Here it is in Mathematica:

a = \[Theta] {a1, a2, a3};
b = a.Array[PauliMatrix, 3];
c = MatrixExp[I  b];
c//FullForm;
c = c /. Plus[Power[a1, 2], Power[a2, 2], Power[a3, 2]] -> 1;
c // ExpToTrig // MatrixForm
$\left( \begin{array}{cc} \cos (\theta )+\text{a3} i \sin (\theta ) & \text{a2} \sin (\theta )+\text{a1} i \sin (\theta ) \\ i \text{a1} \sin (\theta )-\text{a2} \sin (\theta ) & \cos (\theta )-i \text{a3} \sin (\theta ) \\ \end{array} \right)$

I used FullForm to peek at the matrix c so I would know how to make the substitution that eliminates the magnitude of the unit vector.

To answer your second question, you can expand any 2x2 matrix $M$ in terms of the set $S$ consisting of the identity matrix and the 3 Pauli matrices, but the coefficients in the expansion will only be real numbers if $M$ is Hermitian. It is fairly easy to prove this. You know that the set $T$ of 4 matrices each with a 1 in one position and 0's in the other positions is a basis for any 2x2 matrix. You can write each matrix in $T$ in terms of the matrices in $S$, but some of the coefficients are complex. If $S$ is basis for $T$ and $T$ is a basis for all 2x2 matrices ...

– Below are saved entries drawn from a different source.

/-- The memory an instruction reads: each access by its address, computed as its meaning computes it, and its bytes. -/
def loadedBytes (i : Instr) (s : State) : List (Word × Nat) :=
  match i with
  | .ldsw m _ => pointerSlots 16 m s
  | .ldsl m _ => pointerSlots 32 m s
  | .lesw m _ => pointerSlots 16 m s
  | .lesl m _ => pointerSlots 32 m s
  | .lfsw m _ => pointerSlots 16 m s
  | .lfsl m _ => pointerSlots 32 m s
  | .lgsw m _ => pointerSlots 16 m s
  | .lgsl m _ => pointerSlots 32 m s
  | .lssw m _ => pointerSlots 16 m s
  | .lssl m _ => pointerSlots 32 m s
  | .popw _ => stackTop 16 s
  | .popl _ => stackTop 32 s
  | .pop _ => stackTop 32 s
  | .pushw f => srcBytes (pushOperand f) s
  | .pushl f => pushLongBytes f s
  | .push _ => []
  | .inb _ => []
  | .inw _ => []
  | .inl _ => []
  | .insb => []
  | .rep_insb => []
  | .insw => []
  | .rep_insw => []
  | .insl => []
  | .rep_insl => []
  | .outb _ => []
  | .outw _ => []
  | .outl _ => []
  | .outsb g => outsSlot 8 g s
  | .rep_outsb g => if s.gpr.ecx = 0#32 then [] else outsSlot 8 g s
  | .outsw g => outsSlot 16 g s
  | .rep_outsw g => if s.gpr.ecx = 0#32 then [] else outsSlot 16 g s
  | .outsl g => outsSlot 32 g s
  | .rep_outsl g => if s.gpr.ecx = 0#32 then [] else outsSlot 32 g s
  | .lahf => []
  | .sahf => []
  | .cmc => []
  | .clc => []
  | .stc => []
  | .cli => []
  | .sti => []
  | .cld => []
  | .std => []
  | .popfw => stackTop 16 s
  | .popfl => stackTop 32 s
  | .pushfw => []
  | .pushfl => []
  | .addb f => bothBytes 8 (aluOperands Reg8.part f) s
  | .addw f => bothBytes 16 (aluOperands Reg16.part f) s
  | .addl f => bothBytes 32 (aluOperands Reg32.part f) s
  | .orb f => bothBytes 8 (aluOperands Reg8.part f) s
  | .orw f => bothBytes 16 (aluOperands Reg16.part f) s
  | .orl f => bothBytes 32 (aluOperands Reg32.part f) s
  | .adcb f => bothBytes 8 (aluOperands Reg8.part f) s
  | .adcw f => bothBytes 16 (aluOperands Reg16.part f) s
  | .adcl f => bothBytes 32 (aluOperands Reg32.part f) s
  | .sbbb f => bothBytes 8 (aluOperands Reg8.part f) s
  | .sbbw f => bothBytes 16 (aluOperands Reg16.part f) s
  | .sbbl f => bothBytes 32 (aluOperands Reg32.part f) s
  | .andb f => bothBytes 8 (aluOperands Reg8.part f) s
  | .andw f => bothBytes 16 (aluOperands Reg16.part f) s
  | .andl f => bothBytes 32 (aluOperands Reg32.part f) s
  | .subb f => bothBytes 8 (aluOperands Reg8.part f) s
  | .subw f => bothBytes 16 (aluOperands Reg16.part f) s
  | .subl f => bothBytes 32 (aluOperands Reg32.part f) s
  | .xorb f => bothBytes 8 (aluOperands Reg8.part f) s
  | .xorw f => bothBytes 16 (aluOperands Reg16.part f) s
  | .xorl f => bothBytes 32 (aluOperands Reg32.part f) s
  | .cmpb f => bothBytes 8 (aluOperands Reg8.part f) s
  | .cmpw f => bothBytes 16 (aluOperands Reg16.part f) s
  | .cmpl f => bothBytes 32 (aluOperands Reg32.part f) s
  | .incb m => rmBytes 8 (m.map Reg8.part) s
  | .incw f => rmBytes 16 (incOperand Reg16.part f) s
  | .incl f => rmBytes 32 (incOperand Reg32.part f) s
  | .decb m => rmBytes 8 (m.map Reg8.part) s
  | .decw f => rmBytes 16 (incOperand Reg16.part f) s
  | .decl f => rmBytes 32 (incOperand Reg32.part f) s
  | .testb f => bothBytes 8 (testOperands Reg8.part f) s
  | .testw f => bothBytes 16 (testOperands Reg16.part f) s
  | .testl f => bothBytes 32 (testOperands Reg32.part f) s
  | .salb f => rmBytes 8 (shiftOperands Reg8.part f).2 s
  | .salw f => rmBytes 16 (shiftOperands Reg16.part f).2 s
  | .sall f => rmBytes 32 (shiftOperands Reg32.part f).2 s
  | .shlb f => rmBytes 8 (shiftOperands Reg8.part f).2 s
  | .shlw f => rmBytes 16 (shiftOperands Reg16.part f).2 s
  | .shll f => rmBytes 32 (shiftOperands Reg32.part f).2 s
  | .shrb f => rmBytes 8 (shiftOperands Reg8.part f).2 s
  | .shrw f => rmBytes 16 (shiftOperands Reg16.part f).2 s
  | .shrl f => rmBytes 32 (shiftOperands Reg32.part f).2 s
  | .sarb f => rmBytes 8 (shiftOperands Reg8.part f).2 s
  | .sarw f => rmBytes 16 (shiftOperands Reg16.part f).2 s
  | .sarl f => rmBytes 32 (shiftOperands Reg32.part f).2 s
  | .shldw f => rmBytes 16 (dshiftOperands Reg16.part f).2.2 s
  | .shldl f => rmBytes 32 (dshiftOperands Reg32.part f).2.2 s
  | .shrdw f => rmBytes 16 (dshiftOperands Reg16.part f).2.2 s
  | .shrdl f => rmBytes 32 (dshiftOperands Reg32.part f).2.2 s
  | .notb m => rmBytes 8 (m.map Reg8.part) s
  | .notw m => rmBytes 16 (m.map Reg16.part) s
  | .notl m => rmBytes 32 (m.map Reg32.part) s
  | .negb m => rmBytes 8 (m.map Reg8.part) s
  | .negw m => rmBytes 16 (m.map Reg16.part) s
  | .negl m => rmBytes 32 (m.map Reg32.part) s
  | .mulb m => rmBytes 8 (m.map Reg8.part) s
  | .mulw m => rmBytes 16 (m.map Reg16.part) s
  | .mull m => rmBytes 32 (m.map Reg32.part) s
  | .mul m => rmBytes 32 (m.map Reg32.part) s
  | .imulb m => rmBytes 8 (m.map Reg8.part) s
  | .imulw f => imulBytes Reg16.part f s
  | .imull f => imulBytes Reg32.part f s
  | .imul f => imulBytes Reg32.part f s
  | .divb m => rmBytes 8 (m.map Reg8.part) s
  | .divw m => rmBytes 16 (m.map Reg16.part) s
  | .divl m => rmBytes 32 (m.map Reg32.part) s
  | .div m => rmBytes 32 (m.map Reg32.part) s
  | .boundw _ m => boundSlots 16 m s
  | .boundl _ m => boundSlots 32 m s
  | .jmp _ => []
  | .jo _ => []
  | .jno _ => []
  | .jb _ => []
  | .jc _ => []
  | .jnae _ => []
  | .jae _ => []
  | .jnb _ => []
  | .jnc _ => []
  | .je _ => []
  | .jz _ => []
  | .jne _ => []
  | .jnz _ => []
  | .jbe _ => []
  | .jna _ => []
  | .ja _ => []
  | .jnbe _ => []
  | .js _ => []
  | .jns _ => []
  | .jp _ => []
  | .jpe _ => []
  | .jnp _ => []
  | .jpo _ => []
  | .jl _ => []
  | .jnge _ => []
  | .jge _ => []
  | .jnl _ => []
  | .jle _ => []
  | .jng _ => []
  | .jg _ => []
  | .jnle _ => []

/-- The segment registers an instruction writes. -/
def writtenSegments : Instr → List SReg
  | .ldsw _ _ => [.ds]
  | .ldsl _ _ => [.ds]
  | .lesw _ _ => [.es]
  | .lesl _ _ => [.es]
  | .lfsw _ _ => [.fs]
  | .lfsl _ _ => [.fs]
  | .lgsw _ _ => [.gs]
  | .lgsl _ _ => [.gs]
  | .lssw _ _ => [.ss]
  | .lssl _ _ => [.ss]
  | .popw _ => []
  | .popl f => popLongSegs f
  | .pop r => [r]
  | .pushw _ => []
  | .pushl _ => []
  | .push _ => []
  | .inb _ => []
  | .inw _ => []
  | .inl _ => []
  | .insb => []
  | .rep_insb => []
  | .insw => []
  | .rep_insw => []
  | .insl => []
  | .rep_insl => []
  | .outb _ => []
  | .outw _ => []
  | .outl _ => []
  | .outsb _ => []
  | .rep_outsb _ => []
  | .outsw _ => []
  | .rep_outsw _ => []
  | .outsl _ => []
  | .rep_outsl _ => []
  | .lahf => []
  | .sahf => []
  | .cmc => []
  | .clc => []
  | .stc => []
  | .cli => []
  | .sti => []
  | .cld => []
  | .std => []
  | .popfw => []
  | .popfl => []
  | .pushfw => []
  | .pushfl => []
  | .addb _ => []
  | .addw _ => []
  | .addl _ => []
  | .orb _ => []
  | .orw _ => []
  | .orl _ => []
  | .adcb _ => []
  | .adcw _ => []
  | .adcl _ => []
  | .sbbb _ => []
  | .sbbw _ => []
  | .sbbl _ => []
  | .andb _ => []
  | .andw _ => []
  | .andl _ => []
  | .subb _ => []
  | .subw _ => []
  | .subl _ => []
  | .xorb _ => []
  | .xorw _ => []
  | .xorl _ => []
  | .cmpb _ => []
  | .cmpw _ => []
  | .cmpl _ => []
  | .incb _ => []
  | .incw _ => []
  | .incl _ => []
  | .decb _ => []
  | .decw _ => []
  | .decl _ => []
  | .testb _ => []
  | .testw _ => []
  | .testl _ => []
  | .salb _ => []
  | .salw _ => []
  | .sall _ => []
  | .shlb _ => []
  | .shlw _ => []
  | .shll _ => []
  | .shrb _ => []
  | .shrw _ => []
  | .shrl _ => []
  | .sarb _ => []
  | .sarw _ => []
  | .sarl _ => []
  | .shldw _ => []
  | .shldl _ => []
  | .shrdw _ => []
  | .shrdl _ => []
  | .notb _ => []
  | .notw _ => []
  | .notl _ => []
  | .negb _ => []
  | .negw _ => []
  | .negl _ => []
  | .mulb _ => []
  | .mulw _ => []
  | .mull _ => []
  | .mul _ => []
  | .imulb _ => []
  | .imulw _ => []
  | .imull _ => []
  | .imul _ => []
  | .divb _ => []
  | .divw _ => []
  | .divl _ => []
  | .div _ => []
  | .boundw _ _ => []
  | .boundl _ _ => []
  | .jmp _ => []
  | .jo _ => []
  | .jno _ => []
  | .jb _ => []
  | .jc _ => []
  | .jnae _ => []
  | .jae _ => []
  | .jnb _ => []
  | .jnc _ => []
  | .je _ => []
  | .jz _ => []
  | .jne _ => []
  | .jnz _ => []
  | .jbe _ => []
  | .jna _ => []
  | .ja _ => []
  | .jnbe _ => []
  | .js _ => []
  | .jns _ => []
  | .jp _ => []
  | .jpe _ => []
  | .jnp _ => []
  | .jpo _ => []
  | .jl _ => []
  | .jnge _ => []
  | .jge _ => []
  | .jnl _ => []
  | .jle _ => []
  | .jng _ => []
  | .jg _ => []
  | .jnle _ => []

Thanks to your comment, we now seek coefficients $c_0, c_1, c_2, c_3$ such that matrix $\hat{c} = c_0 \hat{1} + i\,c_1\hat{\sigma}_1 +i\,c_2\hat{\sigma}_2 +i\,c_3\hat{\sigma}_3$. Here is one way to do it in Mathematica. First, create a basis set and a list of coefficients. Note that we have $i$ times the coefficients of the Pauli matrices, so we explicitly put the $i$ into the list of coefficients. The dot product of the coefficients and the basis is the matrix $m$, which we want to to be equal to the given matrix $c$. So, we form the equations and solve for the coefficients. A quick way to display the solution gives a "fair" result, but the Pauli matrices are not in the proper order. A "better" display can be had using the Row function. Here is the code that takes the previous result for $c$ from above, finds the expansion coefficients and displays the result:

basis = Join[{IdentityMatrix[2]}, Array[PauliMatrix, 3]];
coeff = {c0, I c1, I c2, I c3};
m = coeff.basis // Expand;
m // MatrixForm;
eqns = Flatten[Thread /@ Thread[m == c]];
soln = Solve[eqns, {c0, c1, c2, c3}] // First;
fair = coeff.(MatrixForm /@ basis) /. soln
Table[coeff[[k]] MatrixForm[basis[[k]]], {k, 1, 4}];
better = Row[% /. soln, "+"]
$$ \cos (\theta )\left( \begin{array}{cc} 1 & 0 \\ 0 & 1 \\ \end{array} \right) + i \text{a1} \left( \begin{array}{cc} 0 & 1 \\ 1 & 0 \\ \end{array} \right) \sin (\theta )+i \text{a2} \left( \begin{array}{cc} 0 & -i \\ i & 0 \\ \end{array} \right) \sin (\theta )+i \text{a3} \left( \begin{array}{cc} 1 & 0 \\ 0 & -1 \\ \end{array} \right) \sin (\theta )$$

Factoring out the $i$ and the $\sin\theta$ and putting the Pauli matrix terms in parentheses is a bit trickier. I don't have a solution for that bit of finesse.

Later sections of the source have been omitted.